Immunopathology is a branch of medicine that deals with immune responses associated with disease.  It includes the study of the pathology of an organism, organ system, or disease with respect to the immune system, immunity, and immune responses. In biology, it refers to damage caused to an organism by its own immune response, as a result of an infection. It could be due to mismatch between pathogen and host species, and often occurs when an animal pathogen infects a human (e.g. avian flu leads to a cytokine storm which contributes to the increased mortality rate).

When a foreign antigen enters the body, there is either an antigen specific or nonspecific response to it. These responses are the immune system fighting off the foreign antigens, whether they are deadly or not. Immunopathology could refer to how the foreign antigens cause the immune system to have a response or problems that can arise from an organism's own immune response on itself. There are certain problems or faults in the immune system that can lead to more serious illness or disease. These diseases can come from one of the following problems. The first would be Hypersensitivity reactions, where there would be a stronger immune response than normal. There are four different types (type one, two, three and four), all with varying types and degrees of an immune response. The problems that arise from each type vary from small allergic reactions to more serious illnesses such as tuberculosis or arthritis. The second kind of complication in the immune system is Autoimmunity, where the immune system would attack itself rather than the antigen. Inflammation is a prime example of autoimmunity, as the immune cells used are self-reactive. A few examples of autoimmune diseases are Type 1 diabetes, Addison's disease and Celiac disease. The third and final type of complication with the immune system is Immunodeficiency, where the immune system lacks the ability to fight off a certain disease. The immune system's ability to combat it is either hindered or completely absent. The two types are Primary Immunodeficiency, where the immune system is either missing a key component or does not function properly, and Secondary Immunodeficiency, where disease is obtained from an outside source, like radiation or heat, and therefore cannot function properly. Diseases that can cause immunodeficiency include HIV, AIDS and leukemia.

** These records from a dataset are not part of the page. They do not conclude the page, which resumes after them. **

/-- A block in the compression engine, from its fetch to its write (R286, R293). -/
structure CeBlock where
  job : Nat
  index : Nat
  /-- where it begins in the source -/
  pos : Nat
  /-- the bytes fetched so far, in place, and how many of them are outstanding -/
  data : List Byte
  left : Nat
  /-- the first status other than OK of its reads -/
  st : Nat
  /-- whether its header is known, and the version that it counts: slot and tag (R286) -/
  known : Bool
  held : Option (Nat × Byte)
  /-- the lane that codes it -/
  lane : Option Nat
  /-- once coded: the bytes for its destination, and its status -/
  out : Option (List Byte × Nat)
deriving DecidableEq, Repr

/-- The compression engine. -/
structure Compression where
  cur : SMap (Option TableVer) := []
  old : SMap (Option TableVer) := []
  jobs : List CeJob := []
  /-- blocks in the input queue, on a lane and in the output queue, in job order (R293) -/
  blocks : List CeBlock := []
  next : Nat := 0
deriving DecidableEq, Repr

/-- A link port (R300–R309, R319–R321, R326). -/
structure Link where
  /-- KL_STATUS.STATE -/
  st : Nat := 0
  cause : DownCause := .none
  enabled : Bool := false
  /-- KL_CTRL as taken at the start of this bring-up (R338) -/
  ctrl : W32 := 0
  coeffs : Bool := false
  laneSwap : Bool := false
  laneInv : BitVec 2 := 0
  peer : Option ExchangeInfo := none
  peerHeard : Bool := false
  /-- next SEQ to send, last SEQ acknowledged, replay buffer oldest first -/
  txSeq : BitVec 12 := 0
  replay : List (BitVec 12 × List Byte) := []
  /-- the flit payloads still to send of the packet under way, per VC (R310) -/
  sending : SMap (List (List Byte)) := []
  /-- the VC that has the turn among VC2–VC7 and the flits left of it (R308) -/
  turn : Nat := 2
  turnLeft : Nat := 0
  /-- expected SEQ, whether a NAK for the gap was sent, last SEQ received in order -/
  rxSeq : BitVec 12 := 0
  rxAny : Bool := false
  nakSent : Bool := false
  /-- consecutive replays from one SEQ -/
  replays : Nat := 0
  replaySeq : BitVec 12 := 0
  /-- when the present state began, when ACK last made progress or a first flit waited for it, when the last EXCHANGE flit and the last
  PDELAY_REQ of a period were sent (R301, R302, R306, R326) -/
  since : W64 := 0
  ackAt : W64 := 0
  exchAt : W64 := 0
  pdelayAt : Option W64 := none
  /-- the receive buffer, per VC: bytes of packets not complete, and the bytes that each flit still has there (R309, R310) -/
  rxBuf : SMap (List Byte) := []
  rxLens : SMap (List Nat) := []
  /-- the place of the next flit in a pair of codewords, and whether the codeword under way was uncorrectable (R303) -/
  rxPos : Nat := 0
  rxBad : Bool := false
  /-- the flit on the lanes, the flit bytes that no codeword holds yet, the next codeword's number and the last codeword (R303) -/
  txFlit : List Byte := []
  txBytes : List Byte := []
  txNum : Nat := 0
  txWord : List (BitVec 10) := []
  /-- credits held, per VC -/
  credits : SMap Nat := []
  /-- flits of credit to return, per VC: their bytes have left the receive buffer (R309) -/
  owed : SMap Nat := []
  encOn : Bool := false
  keys : Option (BitVec 256 × BitVec 256 × W32 × W32) := none
  txCount : W64 := 0
  rxCount : W64 := 0
  offer : Option (List Byte) := none
  /-- the ephemeral private key of this KEYING (R320) -/
  eph : BitVec 256 := 0
  myOffer : List Byte := []
  peerKey : List Byte := []
  peerId : W64 := 0
  authFails : List W64 := []
  /-- departure stamp of the PDELAY_REQ that waits for its answer (R326) -/
  pdelayT1 : Option W64 := none
  delays : List W32 := []
  delay : W32 := 0
  trainUs : Nat := 0
  /-- when the DETECT of this bring-up began -/
  upSince : W64 := 0
deriving DecidableEq, Repr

In all vertebrates, there are two different kinds of immune responses: Innate and Adaptive immunity. Innate immunity is used to fight off non-changing antigens and is therefore considered nonspecific. It is usually a more immediate response than the adaptive immune system, usually responding within minutes to hours. It is composed of physical blockades such as the skin, but also contains nonspecific immune cells such as dendritic cells, macrophages, and basophils. The second form of immunity is Adaptive immunity. This form of immunity requires recognition of the foreign antigen before a response is produced. Once the antigen is recognized, a specific response is produced in order to destroy the specific antigen. Because of this idea, adaptive immunity is considered to be specific immunity. A key part of adaptive immunity that separates it from innate is the use of memory to combat the antigen in the future. When the antigen is originally introduced, the organism does not have any receptors for the antigen so it must generate them from the first time the antigen is present. The immune system then builds a memory of that antigen, which enables it to recognize the antigen quicker in the future and be able to combat it quicker and more efficiently. The more the system is exposed to the antigen, the quicker it will build up its responsiveness.